Cao Jianing, Yang Mengdi, Guo Duancheng, Tao Zhonghua, Hu Xichun
Department of Breast and Urologic Medical Oncology, Fudan University Shanghai Cancer Center, Shanghai, China.
Department of Oncology, Shanghai Medical College, Fudan University, Shanghai, China.
Cancer Med. 2024 Jul;13(14):e7472. doi: 10.1002/cam4.7472.
Breast cancer (BC) is the most common malignant tumor worldwide. Despite enormous progress made in the past decades, the underlying mechanisms of BC remain further illustrated. Recently, TRIM family proteins proved to be engaged in BC progression through regulating various aspects. Here we reviewed the structures and basic functions of TRIM family members and first classified them into three groups according to canonical polyubiquitination forms that they could mediate: K48- only, K63- only, and both K48- and K63-linked ubiquitination. Afterwards, we focused on the specific biological functions and mechanisms of TRIMs in BCs, including tumorigenesis and invasiveness, drug sensitivity, tumor immune microenvironment (TIME), cell cycle, and metabolic reprogramming. We also explored the potential of TRIMs as novel biomarkers for predicting prognosis and future therapeutic targets in BC.
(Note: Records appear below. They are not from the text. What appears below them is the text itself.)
-- ==== Sys2Proof/Machine/Dispatch.lean ====
section
/-! DEFINITION. The meaning of every instruction, one arm per constructor. -/

namespace Sys2Proof.Machine
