/-- R73, R74, R76: `tlbinv` removes the named entries of every L1 TLB in scope and completes once nothing in scope still uses them;
`sig` opens a block while the checker is on, does nothing while it is off, and is illegal with LEN = 0.
Readings and choices of the model that clauses rest on: logs 39, 74. -/
def Obligations.SystemOpsComplete : Prop :=
  ∀ (rs1 rs2 : Reg) (sigv : BitVec 16) (len : BitVec 6) (s : State),
    (s.me.level = .supervisor → s.me.stores = 0 → s.me.got ≠ some 1 →
      let scope := bits (s.x rs2).toNat 14 2
      ∃ t, exec (.tlbinv rs1 rs2) s = .next t ∧ t.me.arch = s.me.arch ∧
        (∀ c, inScope scope (slotCore s.cur) c = true → ∀ e, e ∈ (t.core c).tlb ↔ e ∈ (s.core c).tlb ∧ ¬ (
          ((s.x rs2).getLsbD 13 = true ∨ e.asid = (s.x rs2).toNat % 4096) ∧
          ((s.x rs2).getLsbD 12 = true ∨ e.hits e.asid (s.x rs1) = true))) ∧
        (scope = 0 → s.flights = [] → (∀ p ∈ s.slots, p.2.vbuf = [] ∧ p.2.park = none) → (∀ p ∈ s.embers, p.2.park = none) →
          t.me.pc = s.me.pc + 4 ∧ t.mem = s.mem)) ∧
    (len = 0 → ∃ t, exec (.sig sigv len) s = .next t ∧ s.Traps t s.cur false 0x01 (s.me.word.setWidth 64) s.me.pc) ∧
    (len ≠ 0 → (s.core (slotCore s.cur)).sigEn = false → ∃ t, exec (.sig sigv len) s = .next t ∧ s.Completes t s.me (s.me.pc + 4)) ∧
    (len ≠ 0 → (s.core (slotCore s.cur)).sigEn = true → s.me.sig = none → ∃ t, exec (.sig sigv len) s = .next t ∧
      s.OnlyTraffic t s.cur ∧ t.me.arch = s.me.arch ∧ t.me.pc = s.me.pc + 4 ∧ t.me.sig = some ⟨len.toNat, sigv.toNat, 0, 0, false⟩)

/-- R102, R213, R305, R308, R309: a page walk answers its slot with the leaf that the lower caches or the table hold, or with the
fault, and fills the L1; a breakpoint stops its slot before the instruction; the accounting of a clk counts one class of one slot;
the counter sets take turns; a write of ones clears bits of the flag union.
Readings and choices of the model that clauses rest on: logs 5, 15, 40. -/
def Obligations.WatchEvents : Prop :=
  ∀ (s : State),
    (∀ k < nSlots, ∀ (va : Word), (s.slot k).walking = some va →
      let a := (s.slot k).asid.toNat
      let found (e : TlbEntry) : Prop := ∃ t, exec (.pageWalk k va) s = .next t ∧ (t.slot k).walk = some ⟨a, va, some e, 0⟩ ∧
        (t.slot k).walking = none ∧ e ∈ (t.core (slotCore k)).tlb ∧ t.mem = s.mem ∧ (t.slot k).arch = (s.slot k).arch
      ((s.slot k).got ≠ some 1 → ∀ e, s.lowerTlb k a va = some e → found e) ∧
      (∀ root, (s.slot k).got = some 1 ∨ s.lowerTlb k a va = none → s.asidRoot a (s.slot k).owner = some root →
        let faults (c : Nat) : Prop := ∃ t, exec (.pageWalk k va) s = .next t ∧ (t.slot k).walk = some ⟨a, va, none, c⟩ ∧
          t.mem = s.mem ∧ (t.slot k).arch = (s.slot k).arch
        (∀ e, s.walk a root va = .leaf e → found e) ∧ (∀ c at_, s.walk a root va = .fault c at_ → faults c) ∧
        (∀ node level, s.walk a root va = .bad node level → faults 0x0F) ∧
        (∀ at_, s.walk a root va = .busy at_ → ∃ t, exec (.pageWalk k va) s = .next t ∧ (t.slot k).walking = some va ∧ t.mem = s.mem ∧
          (t.slot k).arch = (s.slot k).arch))) ∧
    (∀ k < nSlots, (s.slot k).mode = .active → s.breakpointHit k = true → ∃ t, exec (.hwBreakpointStop k) s = .next t ∧
      (t.slot k).mode = .stopped ∧ (t.slot k).due = none ∧ (t.slot k).bpSkip = some (s.slot k).pc ∧ (t.slot k).arch = (s.slot k).arch ∧
      (t.slot k).pc = (s.slot k).pc) ∧
    (∀ c < nCores, ∃ t, exec (.issueCycle c) s = .next t ∧ t.mem = s.mem ∧ (∀ k, (t.slot k).arch = (s.slot k).arch) ∧
      ((s.core c).counting = true → (8 * (s.now + 1), .issueCycle c) ∈ t.agenda) ∧
      (∀ k, ((List.range 8).map (8 * c + ·)).find? (fun k => decide (s.nextIssue k (s.now - 1) = s.now - 1)) = some k →
        Tab.get (t.slot k).acct (s.slotClass k (s.now - 1)) 0 = Tab.get (s.slot k).acct (s.slotClass k (s.now - 1)) 0 + 1)) ∧
    (∀ c < nCores, (s.core c).pcrotEn = true → (s.core c).rotation ≠ s.now → s.rotationAt c s.now = s.now →
      ∃ t, exec (.counterSetRotate c) s = .next t ∧ (t.core c).activeSet = ((s.core c).activeSet + 1) % ((s.core c).pcrotSets.toNat + 1)) ∧
    (∀ cl < nClusters, ∀ (ones : Word), ∃ t, exec (.flagUnionClear cl ones) s = .next t ∧
      (t.cluster cl).flagUnion = (s.cluster cl).flagUnion &&& ~~~ ones.extractLsb' 0 5)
乳腺癌(BC)是全球最常见的恶性肿瘤。尽管在过去几十年中取得了巨大进展,但BC的潜在机制仍有待进一步阐明。最近,TRIM家族蛋白被证明通过调节多个方面参与BC的进展。在此,我们综述了TRIM家族成员的结构和基本功能,并首先根据它们能够介导的典型多聚泛素化形式将其分为三组:仅K48连接、仅K63连接以及K48和K63连接的泛素化。之后,我们重点关注了TRIMs在BC中的特定生物学功能和机制,包括肿瘤发生和侵袭性、药物敏感性、肿瘤免疫微环境(TIME)、细胞周期和代谢重编程。我们还探讨了TRIMs作为预测BC预后的新型生物标志物和未来治疗靶点的潜力。